[Opening Raw data section]

-- ==== Sys2Proof/Laws/State.lean ====
section
/-! SUPPORT. What every update of the state does to every field, one lemma each, so that no proof unfolds a
record update. -/

namespace Sys2Proof.Machine

/-! ### setReg -/

@[simp] theorem State.setReg_regs (s : State) (i : Reg) (v : Value) : (s.setReg i v).regs = s.regs.set i v := rfl
@[simp] theorem State.setReg_ip (s : State) (i : Reg) (v : Value) : (s.setReg i v).ip = s.ip := rfl
@[simp] theorem State.setReg_z (s : State) (i : Reg) (v : Value) : (s.setReg i v).z = s.z := rfl
@[simp] theorem State.setReg_sp (s : State) (i : Reg) (v : Value) : (s.setReg i v).sp = s.sp := rfl
@[simp] theorem State.setReg_stack (s : State) (i : Reg) (v : Value) : (s.setReg i v).stack = s.stack := rfl
@[simp] theorem State.setReg_mem (s : State) (i : Reg) (v : Value) : (s.setReg i v).mem = s.mem := rfl
@[simp] theorem State.setReg_running (s : State) (i : Reg) (v : Value) : (s.setReg i v).running = s.running := rfl
@[simp] theorem State.setReg_phase (s : State) (i : Reg) (v : Value) : (s.setReg i v).phase = s.phase := rfl
@[simp] theorem State.setReg_fault (s : State) (i : Reg) (v : Value) : (s.setReg i v).fault = s.fault := rfl
@[simp] theorem State.setReg_icount (s : State) (i : Reg) (v : Value) : (s.setReg i v).icount = s.icount := rfl
@[simp] theorem State.setReg_cap (s : State) (i : Reg) (v : Value) : (s.setReg i v).cap = s.cap := rfl
@[simp] theorem State.setReg_outCh (s : State) (i : Reg) (v : Value) : (s.setReg i v).outCh = s.outCh := rfl
@[simp] theorem State.setReg_hostCh (s : State) (i : Reg) (v : Value) : (s.setReg i v).hostCh = s.hostCh := rfl
@[simp] theorem State.setReg_diagCh (s : State) (i : Reg) (v : Value) : (s.setReg i v).diagCh = s.diagCh := rfl
@[simp] theorem State.setReg_panicCh (s : State) (i : Reg) (v : Value) : (s.setReg i v).panicCh = s.panicCh := rfl
@[simp] theorem State.setReg_fuzzSafe (s : State) (i : Reg) (v : Value) : (s.setReg i v).fuzzSafe = s.fuzzSafe := rfl
@[simp] theorem State.setReg_draws (s : State) (i : Reg) (v : Value) : (s.setReg i v).draws = s.draws := rfl
@[simp] theorem State.setReg_pending (s : State) (i : Reg) (v : Value) : (s.setReg i v).pending = s.pending := rfl
@[simp] theorem State.setReg_replies (s : State) (i : Reg) (v : Value) : (s.setReg i v).replies = s.replies := rfl
@[simp] theorem State.setReg_slot (s : State) (i : Reg) (v : Value) (k : Fin (Config.stackSlots + 1)) : (s.setReg i v).slot k = s.slot k := rfl

/-! ### setZ -/

@[simp] theorem State.setZ_regs (s : State) (b : Bool) : (s.setZ b).regs = s.regs := rfl
@[simp] theorem State.setZ_ip (s : State) (b : Bool) : (s.setZ b).ip = s.ip := rfl
@[simp] theorem State.setZ_z (s : State) (b : Bool) : (s.setZ b).z = b := rfl
@[simp] theorem State.setZ_sp (s : State) (b : Bool) : (s.setZ b).sp = s.sp := rfl
@[simp] theorem State.setZ_stack (s : State) (b : Bool) : (s.setZ b).stack = s.stack := rfl
@[simp] theorem State.setZ_mem (s : State) (b : Bool) : (s.setZ b).mem = s.mem := rfl
@[simp] theorem State.setZ_running (s : State) (b : Bool) : (s.setZ b).running = s.running := rfl
@[simp] theorem State.setZ_phase (s : State) (b : Bool) : (s.setZ b).phase = s.phase := rfl
@[simp] theorem State.setZ_fault (s : State) (b : Bool) : (s.setZ b).fault = s.fault := rfl
@[simp] theorem State.setZ_icount (s : State) (b : Bool) : (s.setZ b).icount = s.icount := rfl
@[simp] theorem State.setZ_cap (s : State) (b : Bool) : (s.setZ b).cap = s.cap := rfl
@[simp] theorem State.setZ_outCh (s : State) (b : Bool) : (s.setZ b).outCh = s.outCh := rfl
@[simp] theorem State.setZ_hostCh (s : State) (b : Bool) : (s.setZ b).hostCh = s.hostCh := rfl
@[simp] theorem State.setZ_diagCh (s : State) (b : Bool) : (s.setZ b).diagCh = s.diagCh := rfl
@[simp] theorem State.setZ_panicCh (s : State) (b : Bool) : (s.setZ b).panicCh = s.panicCh := rfl
@[simp] theorem State.setZ_fuzzSafe (s : State) (b : Bool) : (s.setZ b).fuzzSafe = s.fuzzSafe := rfl
@[simp] theorem State.setZ_draws (s : State) (b : Bool) : (s.setZ b).draws = s.draws := rfl
@[simp] theorem State.setZ_pending (s : State) (b : Bool) : (s.setZ b).pending = s.pending := rfl
@[simp] theorem State.setZ_replies (s : State) (b : Bool) : (s.setZ b).replies = s.replies := rfl
@[simp] theorem State.setZ_reg (s : State) (b : Bool) (j : Reg) : (s.setZ b).reg j = s.reg j := rfl
@[simp] theorem State.setZ_slot (s : State) (b : Bool) (k : Fin (Config.stackSlots + 1)) : (s.setZ b).slot k = s.slot k := rfl

/-! ### setIp -/

@[simp] theorem State.setIp_regs (s : State) (t : Addr) : (s.setIp t).regs = s.regs := rfl
@[simp] theorem State.setIp_ip (s : State) (t : Addr) : (s.setIp t).ip = t := rfl
@[simp] theorem State.setIp_z (s : State) (t : Addr) : (s.setIp t).z = s.z := rfl
@[simp] theorem State.setIp_sp (s : State) (t : Addr) : (s.setIp t).sp = s.sp := rfl
@[simp] theorem State.setIp_stack (s : State) (t : Addr) : (s.setIp t).stack = s.stack := rfl
@[simp] theorem State.setIp_mem (s : State) (t : Addr) : (s.setIp t).mem = s.mem := rfl
@[simp] theorem State.setIp_running (s : State) (t : Addr) : (s.setIp t).running = s.running := rfl
@[simp] theorem State.setIp_phase (s : State) (t : Addr) : (s.setIp t).phase = s.phase := rfl
@[simp] theorem State.setIp_fault (s : State) (t : Addr) : (s.setIp t).fault = s.fault := rfl
@[simp] theorem State.setIp_icount (s : State) (t : Addr) : (s.setIp t).icount = s.icount := rfl
@[simp] theorem State.setIp_cap (s : State) (t : Addr) : (s.setIp t).cap = s.cap := rfl
@[simp] theorem State.setIp_outCh (s : State) (t : Addr) : (s.setIp t).outCh = s.outCh := rfl
@[simp] theorem State.setIp_hostCh (s : State) (t : Addr) : (s.setIp t).hostCh = s.hostCh := rfl
@[simp] theorem State.setIp_diagCh (s : State) (t : Addr) : (s.setIp t).diagCh = s.diagCh := rfl
@[simp] theorem State.setIp_panicCh (s : State) (t : Addr) : (s.setIp t).panicCh = s.panicCh := rfl
@[simp] theorem State.setIp_fuzzSafe (s : State) (t : Addr) : (s.setIp t).fuzzSafe = s.fuzzSafe := rfl
@[simp] theorem State.setIp_draws (s : State) (t : Addr) : (s.setIp t).draws = s.draws := rfl
@[simp] theorem State.setIp_pending (s : State) (t : Addr) : (s.setIp t).pending = s.pending := rfl
@[simp] theorem State.setIp_replies (s : State) (t : Addr) : (s.setIp t).replies = s.replies := rfl
@[simp] theorem State.setIp_reg (s : State) (t : Addr) (j : Reg) : (s.setIp t).reg j = s.reg j := rfl
@[simp] theorem State.setIp_slot (s : State) (t : Addr) (k : Fin (Config.stackSlots + 1)) : (s.setIp t).slot k = s.slot k := rfl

[Closing Raw data section]

Each line of the listing has to be reproduced exactly.

-- ==== Sys2Proof/Laws/State.lean ====
section
/-! SUPPORT. What every update of the state does to every field, one lemma each, so that no proof unfolds a
record update. -/

namespace Sys2Proof.Machine

/-! ### setReg -/

@[simp] theorem State.setReg_regs (s : State) (i : Reg) (v : Value) : (s.setReg i v).regs = s.regs.set i v := rfl
@[simp] theorem State.setReg_ip (s : State) (i : Reg) (v : Value) : (s.setReg i v).ip = s.ip := rfl
@[simp] theorem State.setReg_z (s : State) (i : Reg) (v : Value) : (s.setReg i v).z = s.z := rfl
@[simp] theorem State.setReg_sp (s : State) (i : Reg) (v : Value) : (s.setReg i v).sp = s.sp := rfl
@[simp] theorem State.setReg_stack (s : State) (i : Reg) (v : Value) : (s.setReg i v).stack = s.stack := rfl
@[simp] theorem State.setReg_mem (s : State) (i : Reg) (v : Value) : (s.setReg i v).mem = s.mem := rfl
@[simp] theorem State.setReg_running (s : State) (i : Reg) (v : Value) : (s.setReg i v).running = s.running := rfl
@[simp] theorem State.setReg_phase (s : State) (i : Reg) (v : Value) : (s.setReg i v).phase = s.phase := rfl
@[simp] theorem State.setReg_fault (s : State) (i : Reg) (v : Value) : (s.setReg i v).fault = s.fault := rfl
@[simp] theorem State.setReg_icount (s : State) (i : Reg) (v : Value) : (s.setReg i v).icount = s.icount := rfl
@[simp] theorem State.setReg_cap (s : State) (i : Reg) (v : Value) : (s.setReg i v).cap = s.cap := rfl
@[simp] theorem State.setReg_outCh (s : State) (i : Reg) (v : Value) : (s.setReg i v).outCh = s.outCh := rfl
@[simp] theorem State.setReg_hostCh (s : State) (i : Reg) (v : Value) : (s.setReg i v).hostCh = s.hostCh := rfl
@[simp] theorem State.setReg_diagCh (s : State) (i : Reg) (v : Value) : (s.setReg i v).diagCh = s.diagCh := rfl
@[simp] theorem State.setReg_panicCh (s : State) (i : Reg) (v : Value) : (s.setReg i v).panicCh = s.panicCh := rfl
@[simp] theorem State.setReg_fuzzSafe (s : State) (i : Reg) (v : Value) : (s.setReg i v).fuzzSafe = s.fuzzSafe := rfl
@[simp] theorem State.setReg_draws (s : State) (i : Reg) (v : Value) : (s.setReg i v).draws = s.draws := rfl
@[simp] theorem State.setReg_pending (s : State) (i : Reg) (v : Value) : (s.setReg i v).pending = s.pending := rfl
@[simp] theorem State.setReg_replies (s : State) (i : Reg) (v : Value) : (s.setReg i v).replies = s.replies := rfl
@[simp] theorem State.setReg_slot (s : State) (i : Reg) (v : Value) (k : Fin (Config.stackSlots + 1)) : (s.setReg i v).slot k = s.slot k := rfl

/-! ### setZ -/

@[simp] theorem State.setZ_regs (s : State) (b : Bool) : (s.setZ b).regs = s.regs := rfl
@[simp] theorem State.setZ_ip (s : State) (b : Bool) : (s.setZ b).ip = s.ip := rfl
@[simp] theorem State.setZ_z (s : State) (b : Bool) : (s.setZ b).z = b := rfl
@[simp] theorem State.setZ_sp (s : State) (b : Bool) : (s.setZ b).sp = s.sp := rfl
@[simp] theorem State.setZ_stack (s : State) (b : Bool) : (s.setZ b).stack = s.stack := rfl
@[simp] theorem State.setZ_mem (s : State) (b : Bool) : (s.setZ b).mem = s.mem := rfl
@[simp] theorem State.setZ_running (s : State) (b : Bool) : (s.setZ b).running = s.running := rfl
@[simp] theorem State.setZ_phase (s : State) (b : Bool) : (s.setZ b).phase = s.phase := rfl
@[simp] theorem State.setZ_fault (s : State) (b : Bool) : (s.setZ b).fault = s.fault := rfl
@[simp] theorem State.setZ_icount (s : State) (b : Bool) : (s.setZ b).icount = s.icount := rfl
@[simp] theorem State.setZ_cap (s : State) (b : Bool) : (s.setZ b).cap = s.cap := rfl
@[simp] theorem State.setZ_outCh (s : State) (b : Bool) : (s.setZ b).outCh = s.outCh := rfl
@[simp] theorem State.setZ_hostCh (s : State) (b : Bool) : (s.setZ b).hostCh = s.hostCh := rfl
@[simp] theorem State.setZ_diagCh (s : State) (b : Bool) : (s.setZ b).diagCh = s.diagCh := rfl
@[simp] theorem State.setZ_panicCh (s : State) (b : Bool) : (s.setZ b).panicCh = s.panicCh := rfl
@[simp] theorem State.setZ_fuzzSafe (s : State) (b : Bool) : (s.setZ b).fuzzSafe = s.fuzzSafe := rfl
@[simp] theorem State.setZ_draws (s : State) (b : Bool) : (s.setZ b).draws = s.draws := rfl
@[simp] theorem State.setZ_pending (s : State) (b : Bool) : (s.setZ b).pending = s.pending := rfl
@[simp] theorem State.setZ_replies (s : State) (b : Bool) : (s.setZ b).replies = s.replies := rfl
@[simp] theorem State.setZ_reg (s : State) (b : Bool) (j : Reg) : (s.setZ b).reg j = s.reg j := rfl
@[simp] theorem State.setZ_slot (s : State) (b : Bool) (k : Fin (Config.stackSlots + 1)) : (s.setZ b).slot k = s.slot k := rfl

/-! ### setIp -/

@[simp] theorem State.setIp_regs (s : State) (t : Addr) : (s.setIp t).regs = s.regs := rfl
@[simp] theorem State.setIp_ip (s : State) (t : Addr) : (s.setIp t).ip = t := rfl
@[simp] theorem State.setIp_z (s : State) (t : Addr) : (s.setIp t).z = s.z := rfl
@[simp] theorem State.setIp_sp (s : State) (t : Addr) : (s.setIp t).sp = s.sp := rfl
@[simp] theorem State.setIp_stack (s : State) (t : Addr) : (s.setIp t).stack = s.stack := rfl
@[simp] theorem State.setIp_mem (s : State) (t : Addr) : (s.setIp t).mem = s.mem := rfl
@[simp] theorem State.setIp_running (s : State) (t : Addr) : (s.setIp t).running = s.running := rfl
@[simp] theorem State.setIp_phase (s : State) (t : Addr) : (s.setIp t).phase = s.phase := rfl
@[simp] theorem State.setIp_fault (s : State) (t : Addr) : (s.setIp t).fault = s.fault := rfl
@[simp] theorem State.setIp_icount (s : State) (t : Addr) : (s.setIp t).icount = s.icount := rfl
@[simp] theorem State.setIp_cap (s : State) (t : Addr) : (s.setIp t).cap = s.cap := rfl
@[simp] theorem State.setIp_outCh (s : State) (t : Addr) : (s.setIp t).outCh = s.outCh := rfl
@[simp] theorem State.setIp_hostCh (s : State) (t : Addr) : (s.setIp t).hostCh = s.hostCh := rfl
@[simp] theorem State.setIp_diagCh (s : State) (t : Addr) : (s.setIp t).diagCh = s.diagCh := rfl
@[simp] theorem State.setIp_panicCh (s : State) (t : Addr) : (s.setIp t).panicCh = s.panicCh := rfl
@[simp] theorem State.setIp_fuzzSafe (s : State) (t : Addr) : (s.setIp t).fuzzSafe = s.fuzzSafe := rfl
@[simp] theorem State.setIp_draws (s : State) (t : Addr) : (s.setIp t).draws = s.draws := rfl
@[simp] theorem State.setIp_pending (s : State) (t : Addr) : (s.setIp t).pending = s.pending := rfl
@[simp] theorem State.setIp_replies (s : State) (t : Addr) : (s.setIp t).replies = s.replies := rfl
@[simp] theorem State.setIp_reg (s : State) (t : Addr) (j : Reg) : (s.setIp t).reg j = s.reg j := rfl
@[simp] theorem State.setIp_slot (s : State) (t : Addr) (k : Fin (Config.stackSlots + 1)) : (s.setIp t).slot k = s.slot k := rfl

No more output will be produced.